===== RECORDS SHOWN
-- ==== Sys2Proof/Machine/Operands.lean ====
section
/-! DEFINITION. Operand forms: the three neighbours (R171), the five predictors (R173 to R177, R181), the pixel address and
its bounds (R66, R203), the header fields of a payload and their tests (R94, R137), the encoder's filter choice (R192,
R193). -/

namespace Sys2Proof.Machine

/-- `left`: the value at `i - 3`, 0 for `i < 3` (R171). -/
def leftOf (row : Nat → Byte) (i : Nat) : Byte := if Config.bpp ≤ i then row (i - Config.bpp) else 0

/-- `a` (R171). -/
def State.left (s : State) (i : Nat) : Byte := leftOf s.curAt i
/-- `b` (R171). -/
def State.up (s : State) (i : Nat) : Byte := s.prevAt i
/-- `c` (R171). -/
def State.upLeft (s : State) (i : Nat) : Byte := leftOf s.prevAt i

/-- A predictor of left, up, upLeft. -/
abbrev Predictor := Byte → Byte → Byte → Byte

/-- `floor((a + b) / 2)` on the exact 9-bit sum (R176, D27). -/
def average (a b : Byte) : Byte := BitVec.ofNat 8 ((a.toNat + b.toNat) / 2)

/-- `PAETH(a, b, c)` on exact signed values (R181). -/
def paeth (a b c : Byte) : Byte :=
  let p : Int := (a.toNat : Int) + b.toNat - c.toNat
  let pa := (p - a.toNat).natAbs
  let pb := (p - b.toNat).natAbs
  let pc := (p - c.toNat).natAbs
  if pa ≤ pb ∧ pa ≤ pc then a
  else if pb ≤ pc then b
  else c

/-- The predictor of each filter type (R173 to R177, R186 to R190). -/
def predictor : FilterType → Predictor
  | .none => fun _ _ _ => 0
  | .sub => fun a _ _ => a
  | .up => fun _ b _ => b
  | .avg => fun a b _ => average a b
  | .paeth => paeth

/-- The byte a filter type makes of the original byte `i` of a row (R186 to R190): `orig - pred`, modulo 256. -/
def filteredByte (t : FilterType) (row above : Nat → Byte) (i : Nat) : Byte :=
  row i - predictor t (leftOf row i) (above i) (leftOf above i)

/-- A byte's absolute value, read as a signed 8-bit number (R193). -/
def absByte (v : Byte) : Nat := if v.toNat ≤ 127 then v.toNat else 256 - v.toNat

/-- Cell `i` of a row given as a list; the rules read none outside it. -/
def cellOf (l : List Byte) (i : Nat) : Byte := l.getD i 0

/-- `cost(t)` of a row over the row above (R193). -/
def cost (t : FilterType) (row above : List Byte) : Nat :=
  ((List.range row.length).map fun i => absByte (filteredByte t (cellOf row) (cellOf above) i)).sum

/-- The better of two filter types; the first of two equal costs stays (R192). -/
def cheaper (row above : List Byte) (best t : FilterType) : FilterType :=
  if cost t row above < cost best row above then t else best

/-- The adaptive choice: the least cost, among equal costs the smallest type (R192). -/
def adaptive (row above : List Byte) : FilterType :=
  [FilterType.sub, .up, .avg, .paeth].foldl (cheaper row above) .none

/-- `FSEL` as the block has it, set by `FCTL` (R192); a value no write can install gives any choice (log entry 11). -/
def fsel (fctl : Byte) (row above : List Byte) : FilterType :=
  match FilterType.ofCode fctl with
  | some t => t
  | Option.none => if fctl = 5 then adaptive row above else Config.freeFsel fctl row above

/-- The bounds test `x >= width or y >= height` (R203), before any address is formed. -/
def State.outOfRange (s : State) : Bool :=
  decide (s.img.px.toNat ≥ s.img.width.toNat ∨ s.img.py.toNat ≥ s.img.height.toNat)

/-- `index = (y*width + x)*3`, over the integers (R66). -/
def State.pixIndex (s : State) : Nat := (s.img.py.toNat * s.img.width.toNat + s.img.px.toNat) * Config.bpp

/-- The bytes of the image `WIDTH` by `HEIGHT` (R66). -/
def State.imageBytes (s : State) : Nat := s.img.width.toNat * s.img.height.toNat * Config.bpp

/-- The header fields of an IHDR payload (R94, R137); `none` if it has not 13 bytes. -/
def headerOf : List Byte → Option Header
  | [w0, w1, w2, w3, h0, h1, h2, h3, bd, ct, cm, fm, il] =>
    some { w := be32 w0 w1 w2 w3, h := be32 h0 h1 h2 h3, bitDepth := bd, colorType := ct, compression := cm,
           filterMethod := fm, interlace := il }
  | _ => none

/-- The tests of `CHUNK.IHDR` on the header registers, in the rule's order (R137, R236). -/
def headerDefect (b : Build) (h : Header) : Option Cause :=
  if h.w = 0 ∨ h.h = 0 then some .zeroDimension
  else if h.bitDepth ≠ 8 then some .bitDepth
  else if h.colorType ≠ 2 then some .colorType
  else if h.compression ≠ 0 then some .compression
  else if h.filterMethod ≠ 0 then some .filterMethod
  else if h.interlace ≠ 0 then some .interlace
  else if h.w.toNat > b.maxDim.toNat ∨ h.h.toNat > b.maxDim.toNat then some .dimensionOverMax
  else none

/-- The payload of the IHDR chunk the writer emits (R153). -/
def ihdrPayload (w h : Word) : List Byte := enc32 w ++ enc32 h ++ [0x08, 0x02, 0x00, 0x00, 0x00]

end Sys2Proof.Machine
end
==========
* EXERCISE REQUIREMENTS: Only a number is wanted: how many lines of the material include the word "Machine".

* TASK OUTPUT: 3